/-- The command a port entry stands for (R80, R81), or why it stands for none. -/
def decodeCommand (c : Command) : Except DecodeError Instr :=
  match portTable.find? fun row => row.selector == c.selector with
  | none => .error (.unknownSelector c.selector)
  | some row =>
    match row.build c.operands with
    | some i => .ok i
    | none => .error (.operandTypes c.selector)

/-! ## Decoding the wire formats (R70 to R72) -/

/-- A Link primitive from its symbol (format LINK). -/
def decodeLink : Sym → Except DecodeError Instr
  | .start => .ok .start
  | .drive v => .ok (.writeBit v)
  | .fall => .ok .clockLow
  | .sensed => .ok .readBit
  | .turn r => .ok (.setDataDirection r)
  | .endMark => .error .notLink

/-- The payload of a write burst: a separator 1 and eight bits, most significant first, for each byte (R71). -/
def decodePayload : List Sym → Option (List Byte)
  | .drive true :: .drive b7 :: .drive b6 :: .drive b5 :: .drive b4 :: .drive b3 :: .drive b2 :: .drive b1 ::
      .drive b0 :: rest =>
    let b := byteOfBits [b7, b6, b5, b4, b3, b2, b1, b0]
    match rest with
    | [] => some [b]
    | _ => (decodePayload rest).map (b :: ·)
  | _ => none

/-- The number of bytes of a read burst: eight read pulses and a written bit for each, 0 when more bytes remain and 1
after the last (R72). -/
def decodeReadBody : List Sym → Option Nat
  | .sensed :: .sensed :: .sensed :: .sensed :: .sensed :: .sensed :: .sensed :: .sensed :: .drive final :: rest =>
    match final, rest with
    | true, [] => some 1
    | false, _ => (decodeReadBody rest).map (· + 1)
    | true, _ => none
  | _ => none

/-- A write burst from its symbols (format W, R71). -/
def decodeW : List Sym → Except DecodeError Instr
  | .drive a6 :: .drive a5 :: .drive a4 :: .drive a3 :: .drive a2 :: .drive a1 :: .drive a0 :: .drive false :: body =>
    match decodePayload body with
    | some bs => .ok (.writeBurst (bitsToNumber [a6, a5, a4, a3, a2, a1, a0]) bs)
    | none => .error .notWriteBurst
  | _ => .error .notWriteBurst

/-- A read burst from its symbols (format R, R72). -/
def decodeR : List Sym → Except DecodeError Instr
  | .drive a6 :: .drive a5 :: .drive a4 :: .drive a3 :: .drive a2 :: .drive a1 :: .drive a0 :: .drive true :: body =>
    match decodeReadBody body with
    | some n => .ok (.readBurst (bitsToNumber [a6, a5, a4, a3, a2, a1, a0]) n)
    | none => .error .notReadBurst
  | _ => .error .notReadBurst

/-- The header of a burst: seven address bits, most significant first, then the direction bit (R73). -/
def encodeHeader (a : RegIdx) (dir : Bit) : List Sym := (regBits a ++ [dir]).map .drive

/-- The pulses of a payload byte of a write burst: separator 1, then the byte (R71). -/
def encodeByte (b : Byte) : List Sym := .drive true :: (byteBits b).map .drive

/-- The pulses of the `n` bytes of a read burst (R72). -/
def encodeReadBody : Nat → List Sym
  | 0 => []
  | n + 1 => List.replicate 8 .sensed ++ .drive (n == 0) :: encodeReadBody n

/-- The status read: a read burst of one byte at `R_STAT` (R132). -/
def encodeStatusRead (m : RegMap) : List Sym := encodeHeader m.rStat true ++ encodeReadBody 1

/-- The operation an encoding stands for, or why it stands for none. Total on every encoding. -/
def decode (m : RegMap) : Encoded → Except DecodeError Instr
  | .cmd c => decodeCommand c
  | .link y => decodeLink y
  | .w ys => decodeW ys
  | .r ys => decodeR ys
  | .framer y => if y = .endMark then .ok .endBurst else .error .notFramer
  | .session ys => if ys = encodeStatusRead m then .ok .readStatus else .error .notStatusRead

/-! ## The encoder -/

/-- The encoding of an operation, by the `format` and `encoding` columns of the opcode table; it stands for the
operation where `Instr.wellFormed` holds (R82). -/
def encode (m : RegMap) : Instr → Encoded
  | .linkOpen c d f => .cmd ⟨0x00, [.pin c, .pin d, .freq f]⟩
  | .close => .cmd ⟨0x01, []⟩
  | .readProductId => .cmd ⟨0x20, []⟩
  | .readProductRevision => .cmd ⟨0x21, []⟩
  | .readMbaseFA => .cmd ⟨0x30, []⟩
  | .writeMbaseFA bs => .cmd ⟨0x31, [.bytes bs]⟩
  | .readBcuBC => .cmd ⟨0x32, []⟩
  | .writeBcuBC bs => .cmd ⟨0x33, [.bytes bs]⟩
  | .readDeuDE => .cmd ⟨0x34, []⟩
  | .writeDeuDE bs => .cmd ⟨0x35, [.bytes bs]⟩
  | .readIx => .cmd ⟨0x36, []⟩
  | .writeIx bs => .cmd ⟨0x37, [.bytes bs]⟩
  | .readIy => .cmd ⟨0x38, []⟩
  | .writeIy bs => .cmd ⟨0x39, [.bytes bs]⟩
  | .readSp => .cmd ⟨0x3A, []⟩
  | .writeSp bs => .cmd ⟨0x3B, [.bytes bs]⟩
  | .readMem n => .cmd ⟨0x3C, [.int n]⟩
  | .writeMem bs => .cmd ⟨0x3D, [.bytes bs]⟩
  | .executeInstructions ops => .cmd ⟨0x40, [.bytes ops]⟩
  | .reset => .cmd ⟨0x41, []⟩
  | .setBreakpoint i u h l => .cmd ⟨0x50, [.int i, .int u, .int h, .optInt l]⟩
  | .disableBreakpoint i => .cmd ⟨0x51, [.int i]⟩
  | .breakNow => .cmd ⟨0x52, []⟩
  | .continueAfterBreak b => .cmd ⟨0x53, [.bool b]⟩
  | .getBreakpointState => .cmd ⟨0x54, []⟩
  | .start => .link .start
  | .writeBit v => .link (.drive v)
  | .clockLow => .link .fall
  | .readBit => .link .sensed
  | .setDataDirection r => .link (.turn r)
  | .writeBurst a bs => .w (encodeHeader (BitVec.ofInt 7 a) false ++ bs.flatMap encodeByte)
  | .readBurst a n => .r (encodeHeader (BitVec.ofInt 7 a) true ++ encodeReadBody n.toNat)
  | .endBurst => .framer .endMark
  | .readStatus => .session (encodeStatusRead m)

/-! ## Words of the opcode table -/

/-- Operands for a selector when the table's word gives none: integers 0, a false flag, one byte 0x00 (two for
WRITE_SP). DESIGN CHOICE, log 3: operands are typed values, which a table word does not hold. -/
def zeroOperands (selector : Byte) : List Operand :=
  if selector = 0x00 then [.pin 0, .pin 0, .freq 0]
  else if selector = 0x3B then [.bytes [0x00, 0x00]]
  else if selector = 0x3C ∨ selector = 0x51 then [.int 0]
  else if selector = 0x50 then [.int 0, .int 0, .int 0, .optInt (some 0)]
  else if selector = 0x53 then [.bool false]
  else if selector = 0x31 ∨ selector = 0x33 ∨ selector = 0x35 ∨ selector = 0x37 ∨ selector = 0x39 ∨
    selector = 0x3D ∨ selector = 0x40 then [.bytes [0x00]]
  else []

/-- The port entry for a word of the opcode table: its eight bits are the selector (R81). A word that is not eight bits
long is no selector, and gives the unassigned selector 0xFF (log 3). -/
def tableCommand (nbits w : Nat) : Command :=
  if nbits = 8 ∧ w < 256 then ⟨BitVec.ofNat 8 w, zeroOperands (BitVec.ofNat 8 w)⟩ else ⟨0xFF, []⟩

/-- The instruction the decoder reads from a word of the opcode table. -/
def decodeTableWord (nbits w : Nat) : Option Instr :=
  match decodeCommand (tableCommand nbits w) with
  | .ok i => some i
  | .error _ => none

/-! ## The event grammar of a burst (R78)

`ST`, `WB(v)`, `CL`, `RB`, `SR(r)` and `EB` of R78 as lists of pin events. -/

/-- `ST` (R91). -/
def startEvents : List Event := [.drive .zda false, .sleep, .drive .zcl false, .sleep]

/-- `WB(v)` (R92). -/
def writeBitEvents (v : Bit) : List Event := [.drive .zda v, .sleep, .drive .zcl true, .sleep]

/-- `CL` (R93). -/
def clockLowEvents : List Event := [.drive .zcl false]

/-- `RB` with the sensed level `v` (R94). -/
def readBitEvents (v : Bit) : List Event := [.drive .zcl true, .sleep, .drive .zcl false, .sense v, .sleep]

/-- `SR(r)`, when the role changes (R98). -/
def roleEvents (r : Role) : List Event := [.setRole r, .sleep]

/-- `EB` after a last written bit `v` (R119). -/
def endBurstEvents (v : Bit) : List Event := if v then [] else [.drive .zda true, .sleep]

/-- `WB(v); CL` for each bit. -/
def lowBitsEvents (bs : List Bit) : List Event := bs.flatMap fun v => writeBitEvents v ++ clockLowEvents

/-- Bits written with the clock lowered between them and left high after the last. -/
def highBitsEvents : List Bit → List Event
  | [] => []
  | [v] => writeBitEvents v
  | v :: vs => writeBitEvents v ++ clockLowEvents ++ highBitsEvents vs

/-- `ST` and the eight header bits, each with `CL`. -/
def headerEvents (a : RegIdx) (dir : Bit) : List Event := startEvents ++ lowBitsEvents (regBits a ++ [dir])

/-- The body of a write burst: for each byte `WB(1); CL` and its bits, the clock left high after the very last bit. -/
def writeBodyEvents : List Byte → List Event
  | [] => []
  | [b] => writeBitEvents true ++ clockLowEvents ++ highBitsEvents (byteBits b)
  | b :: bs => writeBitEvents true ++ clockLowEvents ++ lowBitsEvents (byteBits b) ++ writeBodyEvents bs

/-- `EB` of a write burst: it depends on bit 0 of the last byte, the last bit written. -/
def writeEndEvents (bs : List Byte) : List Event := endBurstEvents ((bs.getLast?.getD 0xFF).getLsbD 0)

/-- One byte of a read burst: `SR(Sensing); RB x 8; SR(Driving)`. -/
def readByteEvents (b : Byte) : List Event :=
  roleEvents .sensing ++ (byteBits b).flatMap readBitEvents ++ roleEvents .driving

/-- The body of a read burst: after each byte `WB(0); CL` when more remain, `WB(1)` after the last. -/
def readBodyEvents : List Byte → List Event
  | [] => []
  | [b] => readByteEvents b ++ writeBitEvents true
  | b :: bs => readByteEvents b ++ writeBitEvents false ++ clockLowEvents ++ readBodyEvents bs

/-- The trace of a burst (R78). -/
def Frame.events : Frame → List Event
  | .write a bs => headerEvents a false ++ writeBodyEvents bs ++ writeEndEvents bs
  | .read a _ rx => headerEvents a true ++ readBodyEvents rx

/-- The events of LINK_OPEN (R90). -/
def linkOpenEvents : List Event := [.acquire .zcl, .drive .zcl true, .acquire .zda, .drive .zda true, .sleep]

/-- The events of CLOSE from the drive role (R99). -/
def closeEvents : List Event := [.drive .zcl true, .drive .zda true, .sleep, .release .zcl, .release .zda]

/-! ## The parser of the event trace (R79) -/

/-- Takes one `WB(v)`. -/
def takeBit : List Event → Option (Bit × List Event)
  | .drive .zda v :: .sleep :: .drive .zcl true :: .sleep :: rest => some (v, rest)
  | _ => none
※
**Assignment**
Copy each line above containing the string "sleep".

**Answer to this exercise**
def startEvents : List Event := [.drive .zda false, .sleep, .drive .zcl false, .sleep]
def writeBitEvents (v : Bit) : List Event := [.drive .zda v, .sleep, .drive .zcl true, .sleep]
def readBitEvents (v : Bit) : List Event := [.drive .zcl true, .sleep, .drive .zcl false, .sense v, .sleep]
def roleEvents (r : Role) : List Event := [.setRole r, .sleep]
def endBurstEvents (v : Bit) : List Event := if v then [] else [.drive .zda true, .sleep]
def linkOpenEvents : List Event := [.acquire .zcl, .drive .zcl true, .acquire .zda, .drive .zda true, .sleep]
def closeEvents : List Event := [.drive .zcl true, .drive .zda true, .sleep, .release .zcl, .release .zda]
  | .drive .zda v :: .sleep :: .drive .zcl true :: .sleep :: rest => some (v, rest)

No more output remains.